__ASSIGNMENT__:
Find the lines below that contain the string "waits", count them, and give only the number.

__EXTRACTED RECORDS__:
-- ==== Sys2Proof/Machine/LogOps.lean ====
section
/-! DEFINITION. The event log: sequence numbers, records, pushes (16 R358, R363, R370 to R372). -/

namespace Sys2Proof.Machine

/-- The name of an event as the manual spells it (R370). -/
def evName : Ev → String
  | .bulkPopulationMismatch => "BULK_POPULATION_MISMATCH"
  | .linkHalf => "LINK_HALF"
  | .linkDown => "LINK_DOWN"
  | .flashPathDown => "FLASH_PATH_DOWN"
  | .linkPartition => "LINK_PARTITION"
  | .spareCandidate => "SPARE_CANDIDATE"
  | .quietLayer => "QUIET_LAYER"
  | .selftestFail => "SELFTEST_FAIL"
  | .contextTableUnreadable => "CONTEXT_TABLE_UNREADABLE"
  | .completionUnreachable => "COMPLETION_UNREACHABLE"
  | .queueRecordUnreadable => "QUEUE_RECORD_UNREADABLE"
  | .queueOverrun => "QUEUE_OVERRUN"
  | .msiUndelivered => "MSI_UNDELIVERED"
  | .groupRefused => "GROUP_REFUSED"
  | .memberDropped => "MEMBER_DROPPED"
  | .groupTorn => "GROUP_TORN"
  | .groupStall => "GROUP_STALL"
  | .groupOverbudget => "GROUP_OVERBUDGET"
  | .stackHot => "STACK_HOT"
  | .tierNoFrame => "TIER_NO_FRAME"
  | .writebackDropped => "WRITEBACK_DROPPED"
  | .streamReplicaUsed => "STREAM_REPLICA_USED"
  | .berthFailed => "BERTH_FAILED"
  | .stackEvacuate => "STACK_EVACUATE"
  | .stackOffline => "STACK_OFFLINE"
  | .repairDeferred => "REPAIR_DEFERRED"
  | .tablePoison => "TABLE_POISON"
  | .tableUnreadable => "TABLE_UNREADABLE"
  | .deviceWriteLost => "DEVICE_WRITE_LOST"
  | .faultRingFull => "FAULT_RING_FULL"
  | .faultRingBad => "FAULT_RING_BAD"
  | .unmappedAccess => "UNMAPPED_ACCESS"
  | .withdrawAckLost => "WITHDRAW_ACK_LOST"
  | .deviceTimeout => "DEVICE_TIMEOUT"
  | .arrayUncorrectable => "ARRAY_UNCORRECTABLE"
  | .rangeCompletionUnreachable => "RANGE_COMPLETION_UNREACHABLE"
  | .keeperClusterLost => "KEEPER_CLUSTER_LOST"
  | .portHang => "PORT_HANG"
  | .portPoison => "PORT_POISON"
  | .cqOverrun => "CQ_OVERRUN"
  | .cartridgeUnverified => "CARTRIDGE_UNVERIFIED"
  | .cartridgeWear => "CARTRIDGE_WEAR"
  | .cartridgeReplace => "CARTRIDGE_REPLACE"
  | .cartridgeSilent => "CARTRIDGE_SILENT"
  | .cartridgePulled => "CARTRIDGE_PULLED"
  | .supplyHigh => "SUPPLY_HIGH"
  | .supplyOvervoltage => "SUPPLY_OVERVOLTAGE"
  | .coolantWarm => "COOLANT_WARM"
  | .coolantHot => "COOLANT_HOT"
  | .coolantLeak => "COOLANT_LEAK"
  | .flowLost => "FLOW_LOST"
  | .flowGlitch => "FLOW_GLITCH"
  | .trayPowerWarn => "TRAY_POWER_WARN"
  | .slotIdInvalid => "SLOT_ID_INVALID"
  | .slotIdChanged => "SLOT_ID_CHANGED"
  | .sensorInvalid => "SENSOR_INVALID"
  | .serviceBusNoBeacon => "SERVICE_BUS_NO_BEACON"
  | .dimmHot => "DIMM_HOT"
  | .dimmUnapproved => "DIMM_UNAPPROVED"
  | .flashDeviceFailed => "FLASH_DEVICE_FAILED"
  | .scanSetUnavailable => "SCAN_SET_UNAVAILABLE"
  | .flashObjectBad => "FLASH_OBJECT_BAD"
  | .readinessChanged => "READINESS_CHANGED"
  | .startHeld => "START_HELD"
  | .sparePromoted => "SPARE_PROMOTED"
  | .bootScanFail => "BOOT_SCAN_FAIL"
  | .configStoreNone => "CONFIG_STORE_NONE"
  | .repairMapNone => "REPAIR_MAP_NONE"
  | .railFail => "RAIL_FAIL"
  | .siteSilent => "SITE_SILENT"
  | .clockLockFail => "CLOCK_LOCK_FAIL"
  | .bulkOffline => "BULK_OFFLINE"
  | .frameRetired => "FRAME_RETIRED"
  | .startIncomplete => "START_INCOMPLETE"
  | .commandDone => "COMMAND_DONE"
  | .configEntryBad => "CONFIG_ENTRY_BAD"
  | .configStoreUnwritable => "CONFIG_STORE_UNWRITABLE"
  | .seqBlock => "SEQ_BLOCK"
  | .seqResumed => "SEQ_RESUMED"
  | .eventsSuppressed => "EVENTS_SUPPRESSED"
  | .powerLimitChanged => "POWER_LIMIT_CHANGED"
  | .estimateLow => "ESTIMATE_LOW"
  | .estimateHigh => "ESTIMATE_HIGH"
  | .estimateBroken => "ESTIMATE_BROKEN"
  | .powerLimitUnmet => "POWER_LIMIT_UNMET"
  | .thermalLimit => "THERMAL_LIMIT"
  | .thermalTrip => "THERMAL_TRIP"
  | .charStoreError => "CHAR_STORE_ERROR"
  | .watchResync => "WATCH_RESYNC"
  | .berthMapError => "BERTH_MAP_ERROR"
  | .correctedRate => "CORRECTED_RATE"
  | .memUncorrectable => "MEM_UNCORRECTABLE"
  | .poisonConsumed => "POISON_CONSUMED"
  | .contextExtinguished => "CONTEXT_EXTINGUISHED"
  | .failedBerthWrite => "FAILED_BERTH_WRITE"
  | .sinkerLost => "SINKER_LOST"
  | .hubLost => "HUB_LOST"
  | .dieLost => "DIE_LOST"
  | .errorBankOverflow => "ERROR_BANK_OVERFLOW"
  | .bankDump => "BANK_DUMP"
  | .offwatchSkipped => "OFFWATCH_SKIPPED"
  | .scanFail => "SCAN_FAIL"
  | .sinkerEngineRetired => "SINKER_ENGINE_RETIRED"
  | .keeperScanDue => "KEEPER_SCAN_DUE"
  | .tileScanDue => "TILE_SCAN_DUE"
  | .checkRecipeBad => "CHECK_RECIPE_BAD"
  | .checkExpired => "CHECK_EXPIRED"
  | .checkInputsChanged => "CHECK_INPUTS_CHANGED"
  | .checkUnresolved => "CHECK_UNRESOLVED"
  | .bearingMismatch => "BEARING_MISMATCH"
  | .beamChecksumTransient => "BEAM_CHECKSUM_TRANSIENT"
  | .beamChecksumFail => "BEAM_CHECKSUM_FAIL"
  | .moduleSuspect => "MODULE_SUSPECT"
  | .moduleCondemned => "MODULE_CONDEMNED"
  | .firmwareSwitchSkipped => "FIRMWARE_SWITCH_SKIPPED"
  | .firmwareReverted => "FIRMWARE_REVERTED"
  | .bootSlotFallback => "BOOT_SLOT_FALLBACK"
  | .spareNone => "SPARE_NONE"
  | .bypassApplied => "BYPASS_APPLIED"
  | .ageingLimit => "AGEING_LIMIT"
  | .floorRecordNone => "FLOOR_RECORD_NONE"
  | .debugEnabled => "DEBUG_ENABLED"
  | .guestAttestFail => "GUEST_ATTEST_FAIL"
  | .guestPower => "GUEST_POWER"
  | .guestAccessDenied => "GUEST_ACCESS_DENIED"
  | .guestBreach => "GUEST_BREACH"
  | .guestPoison => "GUEST_POISON"

/-- The first n bytes of a list, padded with zeros. -/
def padTo (n : Nat) (bs : List Byte) : List Byte := (bs ++ List.replicate n 0).take n

/-- The 64 bytes of an event record; a name longer than its field keeps its first 24 bytes (R370). -/
def eventBytes (r : EvRec) : List Byte :=
  leBytes 8 r.seq ++ leBytes 4 r.unit ++ leBytes 4 r.loc ++ leBytes 1 r.sev ++ leBytes 3 (if r.clears then 1 else 0) ++
    leBytes 4 r.start ++ padTo 24 (strBytes (evName r.ev)) ++ padTo 16 (Config.argBytes r.ev r.args)

/-- Whether a session subscribes to a record: its severity is at least MINSEV and its unit's area is in AREAS (R358). -/
def Session.wants (x : Session) (r : EvRec) : Bool :=
  x.opened && decide (x.minsev ≤ r.sev) && x.areas.contains (r.unit / 2 ^ 24)

/-- A record waits to be pushed; of more than 256 the oldest is discarded (R358). -/
def Session.wait (x : Session) (seq : Nat) : Session :=
  let w := x.waiting ++ [seq]
  { x with waiting := if 256 < w.length then w.drop 1 else w }

/-- The error record of an event learns its SEQ (R410). -/
def linkErr (bank : List ErrRec) (loc seq : Nat) : List ErrRec :=
  bank.map (fun (x : ErrRec) => if x.loc = loc ∧ loc ≠ 0 then { x with seq := seq, loc := 0 } else x)

/-- Adds a record to the log ring of 262,144 records; none while both flash devices are FAILED (R324, R372). -/
def Block.logAppend (b : Block) (r : EvRec) : Block :=
  if b.tray.sf0Failed ∧ b.tray.sf1Failed then b
  else
    let l := b.events.log ++ [r]
    { b with events := { b.events with log := if 262144 < l.length then l.drop 1 else l } }

/-- A record takes the next number of the block, is written, and waits for its subscribers (R358, R371, R372, R410). -/
def Block.logNext (b : Block) (r : EvRec) : Block :=
  let n := b.events.next
  let r1 : EvRec := { r with seq := n }
  let b1 := { b with events := { b.events with next := n + 1, left := b.events.left - 1 } }
  let b2 := b1.logAppend r1
  { b2 with
    errors := { b2.errors with banks := b2.errors.banks.map (fun (e : Nat × List ErrRec) =>
      if e.1 = r.unit then (e.1, linkErr e.2 r.loc n) else e) }
    sessions := b2.sessions.map (fun (e : Nat × Session) => if e.2.wants r1 then (e.1, e.2.wait n) else e) }

/-- A record of the hub's own, raised and numbered at once (R371). -/
def Block.hubRecord (b : Block) (e : Ev) (args : List Nat) : Block :=
  let n := tget 0 b.events.locals unitModule + 1
  let r : EvRec := { unit := unitModule, loc := n, ev := e, sev := Config.severity e, start := b.start.count % 2 ^ 32, args := args }
  ({ b with events := { b.events with locals := tput b.events.locals unitModule n } }).logNext r

/-- Reserves the block of 256 numbers after the highest reserved; its SEQ_BLOCK takes the first of them (R371). -/
def Block.reserveSeq (b : Block) : Block :=
  let f := b.events.blockEnd
  ({ b with events := { b.events with next := f, left := 256, blockEnd := f + 256 } }).hubRecord .seqBlock [f]

/-- Writes a record to the log, after the SEQ_BLOCK of the next block where the block is used up (R371, R372). -/
def Block.putLog (b : Block) (r : EvRec) : Block := (if b.events.left = 0 then b.reserveSeq else b).logNext r

/-- Writes every record that waits for the log (R388, R390). -/
def Block.flushLog (b : Block) : Block :=
  b.events.pend.foldl (fun (c : Block) r => c.putLog r) { b with events := { b.events with pend := [] } }

/-- Pushes up to twenty waiting records to a session: over the service bus while it transmits, or into a free event window
with EVENT_PENDING and source 2 (R321, R355, R358, R363). -/
def Block.pushTo (b : Block) (i : Nat) : Block :=
  match tfind b.sessions i with
  | none => b
  | some x =>
    let free := if i < 8 then b.tray.busTx && !b.tray.noBeacon else !(b.mailbox (i - 8)).eventPending
    if x.waiting = [] ∨ !free then b
    else
      let ev := x.waiting.take 20
      let y : Session := { x with waiting := x.waiting.drop 20, sent := x.sent + 1, pushed := ev }
      let b1 := { b with sessions := tput b.sessions i y }
      if i < 8 then b1
      else (b1.updMailbox (i - 8) (fun m => { m with eventPending := true, event := ev, eventLen := 52 + 64 * ev.length })).wire 2

/-- Pushes to every session. -/
def Block.pushAll (b : Block) : Block := (List.range 12).foldl (fun (c : Block) i => c.pushTo i) b

/-- EVENT_LOG_WRITE: the oldest record that waits is written to the log rings and pushed to its subscribers (R358, R371,
R372). -/
def execEventLogWrite (s : State) : Host.Outcome State Fault Refusal :=
  s.run (fun b =>
    if b.start.level = .dark then b
    else
      match b.events.pend with
      | [] => b.pushAll
      | r :: t => (({ b with events := { b.events with pend := t } }).putLog r).pushAll)

/-- With a second of GUEST_ACCESS_DENIED, the refusals of the guest in that second are over (R459). -/
def Block.denialSecond (b : Block) (unit : Nat) (ev : Ev) : Block :=
  if ev = .guestAccessDenied then b.updGuest (unit / 2 ^ 12 % 2 ^ 12) (fun x => { x with denialsNow := 0 }) else b

/-- EVENTS_SUPPRESSED: a second of a unit and a name ends; instances beyond the sixteenth are reported by one record with
their number (R372). -/
def execEventsSuppressed (unit : Nat) (ev : Ev) (s : State) : Host.Outcome State Fault Refusal :=
  s.run (fun b =>
    let mine (x : Nat × Ev × Nat) : Bool := x.1 == unit && x.2.1 == ev
    match b.events.second.find? mine with
    | none => b
    | some x =>
      let b1 := { b with events := { b.events with second := b.events.second.filter (fun y => !mine y) } }.denialSecond unit ev
      if 16 < x.2.2 then b1.raise unit .eventsSuppressed [leNat ((strBytes (evName ev)).take 8), x.2.2 - 16] else b1)

/-- EVENT_FETCH: 1 to 20 records from a number on, in ascending order, as the log holds them (R372). -/
def execEventFetch (role : Role) (from_ count : Nat) (s : State) : Host.Outcome State Fault Refusal :=
  s.run (fun b => b.cmd role .observer 0x60 (fun c =>
    if count < 1 ∨ 20 < count then c.refuse .outOfRange
    else
      let rs := (c.events.log.filter (fun (r : EvRec) => decide (from_ ≤ r.seq))).take count
      let d := c.done 0x60000011 rs.length
      { d with cmds := { d.cmds with reply := { d.cmds.reply with body := (rs.map eventBytes).flatten } } }))

end Sys2Proof.Machine
end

__RESPONSE__:
4